Abruptly I felt a cold touch on my bare hands though this was nothing much; it was raining and someone could possibly be concerned that I had paused. Someone's hands could easily be cold from the rain's temperature. I knew that mine were practically numb and yet I had no desire to put on gloves of throw them in my pockets. No; I liked my hands. My fingers were long and my palms were so flat. I found my hands the most interesting part of my body. I hadn't quite found their talent as of yet though; every sound of music that I created made me want to rip my ears off, every drawing that I painted made me want to rip the paper off and every single green that I touched died within half a day.

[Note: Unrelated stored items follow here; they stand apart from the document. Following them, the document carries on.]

section
/-! The decoder and the encoder together (30_encoding.md R71 to R77): the word of every instruction decodes to it, a
word that decodes is its instruction's word on the bits that are not ignored, and the words that decode to none. -/

namespace Sys2Proof

/-! ### Group 0 (R75) -/

/-- The operand is part of the word: two words of format NNN with one leading nibble are equal only when it is. -/
theorem formatNNN_inj {o : BitVec 4} {a b : Addr} : formatNNN o a = formatNNN o b ↔ a = b :=
  ⟨fun h => by simpa using congrArg fieldNNN h, fun h => h ▸ rfl⟩

/-- R75: the exact words 00E0 and 00EE come first, every other 0nnn is Sys. -/
theorem decode_word_of_group0 (nnn : Addr) : decode (formatNNN 0x0#4 nnn) =
    .instr (if nnn = 0x0E0#12 then .cls else if nnn = 0x0EE#12 then .ret else .sys nnn) := by
  have hcls : formatNNN 0x0#4 nnn = 0x00E0#16 ↔ nnn = 0x0E0#12 := formatNNN_inj (b := 0x0E0#12)
  have hret : formatNNN 0x0#4 nnn = 0x00EE#16 ↔ nnn = 0x0EE#12 := formatNNN_inj (b := 0x0EE#12)
  simp only [decode, fieldO_formatNNN, decodeGroup0, hcls, hret, fieldNNN_formatNNN]
  split
  · rfl
  · split <;> rfl

theorem decode_word_of_sys {nnn : Addr} (hcls : nnn ≠ 0x0E0#12) (hret : nnn ≠ 0x0EE#12) :
    decode (formatNNN 0x0#4 nnn) = .instr (.sys nnn) := by
  rw [decode_word_of_group0, if_neg hcls, if_neg hret]

theorem decode_word_of_cls : decode 0x00E0#16 = .instr .cls := by decide

theorem decode_word_of_ret : decode 0x00EE#16 = .instr .ret := by decide

/-! ### The word of every other instruction (R74) -/

section Words

variable (x y : RegIdx) (kk : Byte) (nnn : Addr)

theorem decode_word_of_jp : decode (formatNNN 0x1#4 nnn) = .instr (.jp nnn) := by
  simp [decode]

theorem decode_word_of_call : decode (formatNNN 0x2#4 nnn) = .instr (.call nnn) := by
  simp [decode]

theorem decode_word_of_jpV0 : decode (formatNNN 0xB#4 nnn) = .instr (.jpV0 nnn) := by
  simp [decode]

theorem decode_word_of_seByte : decode (formatXKK 0x3#4 x kk) = .instr (.seByte x kk) := by
  simp [decode]

theorem decode_word_of_sneByte : decode (formatXKK 0x4#4 x kk) = .instr (.sneByte x kk) := by
  simp [decode]

theorem decode_word_of_rnd : decode (formatXKK 0xC#4 x kk) = .instr (.rnd x kk) := by
  simp [decode]

theorem decode_word_of_se : decode (formatXYN 0x5#4 x y 0x0#4) = .instr (.se x y) := by
  simp [decode]

theorem decode_word_of_sne : decode (formatXYN 0x9#4 x y 0x0#4) = .instr (.sne x y) := by
  simp [decode]

theorem decode_word_of_sub : decode (formatXYN 0x8#4 x y 0x5#4) = .instr (.sub x y) := by
  simp [decode_formatXYN_group8, decodeGroup8]

theorem decode_word_of_subn : decode (formatXYN 0x8#4 x y 0x7#4) = .instr (.subn x y) := by
  simp [decode_formatXYN_group8, decodeGroup8]

theorem decode_word_of_ldVxDelay : decode (formatXKK 0xF#4 x 0x07#8) = .instr (.ldVxDelay x) := by
  simp [decode, decodeGroupF]

theorem decode_word_of_ldDelayVx : decode (formatXKK 0xF#4 x 0x15#8) = .instr (.ldDelayVx x) := by
  simp [decode, decodeGroupF]

end Words

theorem Instr.wellFormed_sys_iff (nnn : Addr) :
    (Instr.sys nnn).wellFormed = true ↔ nnn ≠ 0x0E0#12 ∧ nnn ≠ 0x0EE#12 := by
  simp [Instr.wellFormed]

/-- Settles O2: one word lemma for every constructor; only Sys needs that it is well formed. -/
theorem decodeOfEncodeGivesInstructionBack : Obligations.DecodeOfEncodeGivesInstructionBack := by
  intro i hi
  cases i with
  | ldByte x kk => exact decode_word_of_ldByte x kk
  | addByte x kk => exact decode_word_of_addByte x kk
  | ld x y => exact decode_word_of_ld x y
  | or x y => exact decode_word_of_or x y
  | and x y => exact decode_word_of_and x y
  | xor x y => exact decode_word_of_xor x y
  | add x y => exact decode_word_of_add x y
  | sub x y => exact decode_word_of_sub x y
  | shr x => exact decode_word_of_shr x 0x0#4
  | subn x y => exact decode_word_of_subn x y
  | shl x => exact decode_word_of_shl x 0x0#4
  | rnd x kk => exact decode_word_of_rnd x kk
  | jp nnn => exact decode_word_of_jp nnn
  | call nnn => exact decode_word_of_call nnn
  | jpV0 nnn => exact decode_word_of_jpV0 nnn
  | ret => exact decode_word_of_ret
  | seByte x kk => exact decode_word_of_seByte x kk
  | sneByte x kk => exact decode_word_of_sneByte x kk
  | se x y => exact decode_word_of_se x y
  | sne x y => exact decode_word_of_sne x y
  | ldi nnn => exact decode_word_of_ldi nnn
  | ldVxDelay x => exact decode_word_of_ldVxDelay x
  | ldDelayVx x => exact decode_word_of_ldDelayVx x
  | sys nnn =>
    obtain ⟨hcls, hret⟩ := (Instr.wellFormed_sys_iff nnn).1 hi
    exact decode_word_of_sys hcls hret
  | cls => exact decode_word_of_cls

/-! ### From a word to its instruction and back (R76) -/

section Words

variable {op : Word} {i : Instr}

/-- What the decoder gives is well formed: a Sys of 0E0 or 0EE would have the word of Cls or Ret (R75). -/
theorem wellFormed_of_decode (h : decode op = .instr i) : i.wellFormed = true := by
  cases i with
  | sys nnn =>
    have hop : formatNNN 0x0#4 nnn = op := (encode_of_decode h).trans BitVec.and_allOnes
    rw [← hop, decode_word_of_group0] at h
    refine (Instr.wellFormed_sys_iff nnn).2 ⟨fun hcls => ?_, fun hret => ?_⟩
    · simp [hcls] at h
    · simp [hret] at h
  | _ => rfl

/-- The mask of the shifts keeps the bits of field `x`. -/
theorem fieldX_and_FF0F (op : Word) : fieldX (op &&& 0xFF0F#16) = fieldX op := by
  rw [← formatXN_of_fieldO_fieldN (op := op) rfl rfl, fieldX_formatXYN]

end Words

/-- Settles O3: the decoder's output is well formed, and its word agrees with the word decoded on every bit it fixes,
which for a shift leaves out bits 7 to 4 but holds field `x`. -/
theorem decodedWordReencodesUpToIgnoredBits : Obligations.DecodedWordReencodesUpToIgnoredBits := by
  intro op i h
  have henc := encode_of_decode h
  refine ⟨wellFormed_of_decode h, ?_⟩
  by_cases hs : (∃ x, i = .shr x) ∨ ∃ x, i = .shl x
  case pos =>
    rw [Instr.fixedBits_of_shift hs] at henc
    have hx := (congrArg fieldX henc).trans (fieldX_and_FF0F op)
    obtain ⟨x, rfl⟩ | ⟨x, rfl⟩ := hs
    · exact .inr ⟨.inl (congrArg Instr.shr (by simpa [encode] using hx)), henc⟩
    · exact .inr ⟨.inr (congrArg Instr.shl (by simpa [encode] using hx)), henc⟩
  case neg =>
    rw [not_or, not_exists, not_exists] at hs
    obtain ⟨hr, hl⟩ := hs
    rw [Instr.fixedBits_of_not_shift hr hl, BitVec.and_allOnes] at henc
    exact .inl henc

/-! ### The words outside the table (R77) -/

section Words

variable (op w : Word)

theorem decodeGroup0_ne_unknown : decodeGroup0 op ≠ .unknown w := by
  unfold decodeGroup0
  split
  · simp
  · split <;> simp

theorem decodeGroup8_eq_unknown_iff : decodeGroup8 op = .unknown w ↔
    w = op ∧ fieldN op ∈ [0x8#4, 0x9#4, 0xA#4, 0xB#4, 0xC#4, 0xD#4, 0xF#4] := by
  unfold decodeGroup8
  dsimp only
  split
  case h_10 =>
    have hn : fieldN op ∈ [0x8#4, 0x9#4, 0xA#4, 0xB#4, 0xC#4, 0xD#4, 0xF#4] := by
      simp only [imp_false, List.mem_cons, List.not_mem_nil, or_false] at *
      bv_omega
    simp only [DecodeResult.unknown.injEq, hn, and_true, eq_comm]
  all_goals next hn => simp [hn]

theorem decodeGroupF_eq_unknown_iff : decodeGroupF op = .unknown w ↔
    w = op ∧ fieldKK op ≠ 0x07#8 ∧ fieldKK op ≠ 0x15#8 := by
  unfold decodeGroupF
  split
  next h => simp [h]
  next h =>
    split
    next h' => simp [h']
    next h' => simp [h, h', eq_comm]

end Words

/-- Settles O5: group by group; a group's words are Unknown by its own test, groups D and E whole. -/
theorem unknownWordsAreExactlyTheListedOnes : Obligations.UnknownWordsAreExactlyTheListedOnes := by
  intro op w
  unfold decode
  split
  case h_1 ho => simp [ho, decodeGroup0_ne_unknown]
  case h_9 ho => simp only [decodeGroup8_eq_unknown_iff]; simp [ho]
  case h_16 =>
    have ho : fieldO op = 0xF#4 := by simp only [imp_false] at *; bv_omega
    simp [ho, decodeGroupF_eq_unknown_iff]
  case h_6 ho | h_10 ho =>
    split
    next hn => simp [ho, hn]
    next hn => simp [ho, hn, eq_comm (a := w)]
  case h_14 ho | h_15 ho => simp [ho, eq_comm]
  all_goals next ho => simp [ho]

/-- Settles O6. -/
theorem groupZeroGivesExactWordsPriority : Obligations.GroupZeroGivesExactWordsPriority :=
  decode_word_of_group0

/-- Settles O1: each word is evaluated. -/
theorem listedWordsDecodeAsGiven : Obligations.ListedWordsDecodeAsGiven := by
  unfold Obligations.ListedWordsDecodeAsGiven
  decide

end Sys2Proof
end

section
/-! The other arithmetic-logic instructions (40_alu.md R110 to R113), control flow (41_control.md), the delay timer
and the random byte (42_index_timer_rnd.md), Sys and Cls (43_unimplemented.md): what each does, in every state. -/

namespace Sys2Proof.Machine

/-! ### The state after each instruction -/

section Exec

variable (x y : RegIdx) (kk : Byte) (nnn : Addr) (s : State)

theorem exec_sub : exec (.sub x y) s =
    .next (s.setResultThenFlag x (subMod (s.reg x) (s.reg y)) (notBorrowFlag (s.reg x) (s.reg y))) := rfl

theorem exec_subn : exec (.subn x y) s =
    .next (s.setResultThenFlag x (subMod (s.reg y) (s.reg x)) (notBorrowFlag (s.reg y) (s.reg x))) := rfl

theorem exec_shr : exec (.shr x) s =
    .next (s.setResultThenFlag x (shiftRight1 (s.reg x)) (shiftOutRight (s.reg x))) := rfl

theorem exec_shl : exec (.shl x) s =
    .next (s.setResultThenFlag x (shiftLeft1 (s.reg x)) (shiftOutLeft (s.reg x))) := rfl

theorem exec_se : exec (.se x y) s = .next (s.skipIf (s.reg x == s.reg y)) := rfl

theorem exec_sne : exec (.sne x y) s = .next (s.skipIf (s.reg x != s.reg y)) := rfl

theorem exec_seByte : exec (.seByte x kk) s = .next (s.skipIf (s.reg x == kk)) := rfl

theorem exec_sneByte : exec (.sneByte x kk) s = .next (s.skipIf (s.reg x != kk)) := rfl

theorem exec_jp : exec (.jp nnn) s = .next (s.setPC (operandAddr nnn)) := rfl

theorem exec_jpV0 : exec (.jpV0 nnn) s = .next (s.setPC (operandAddr nnn + operandV0 s)) := rfl

theorem exec_ldVxDelay : exec (.ldVxDelay x) s = .next (s.setReg x s.DT) := rfl

theorem exec_ldDelayVx : exec (.ldDelayVx x) s = .next (s.setDT (s.reg x)) := rfl

theorem exec_rnd : exec (.rnd x kk) s = .next (s.consumeDraw.setReg x (s.nextDraw &&& kk)) := rfl

theorem exec_sys : exec (.sys nnn) s = .fault (.unimplemented (.sys nnn)) := rfl

theorem exec_cls : exec .cls s = .fault (.unimplemented .cls) := rfl

variable {s}

/-- 41 R148: a full stack (D4). -/
theorem exec_call_of_full (h : s.env.params.stackDepth = some s.stack.length) :
    exec (.call nnn) s = .fault (.stackOverflow s.pc) :=
  if_pos ((State.stackFull_iff s).2 h)

/-- 41 R148: the mask on nnn has no effect. -/
theorem exec_call_of_not_full (h : s.env.params.stackDepth ≠ some s.stack.length) :
    exec (.call nnn) s = .next ((s.push s.pc).setPC (operandAddr nnn)) := by
  rw [← maskPC_operandAddr nnn]
  exact if_neg (mt (State.stackFull_iff s).1 h)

I turned to tell the person that I was merely thinking, not a concerning behavior. I paused, however, when I noted that the creature before me was very not a person. Just as the ripples of the puddles had mesmerized me the day before, this creature's rouge eyes hypnotized me. The irises were strong, vibrant rouge (this color always made me think of bricks) just as the pupils were a faded callous black, seemingly boiling and bleeding into the irises. I wondered briefly if it was seeing that hurt his eyes or if it was the sights that he saw that hurt them. Did it hurt at all? Eventually I had to pry my eyes away from his eyes to get a full view of him. If I was going to gaze I might as well gaze at all of him.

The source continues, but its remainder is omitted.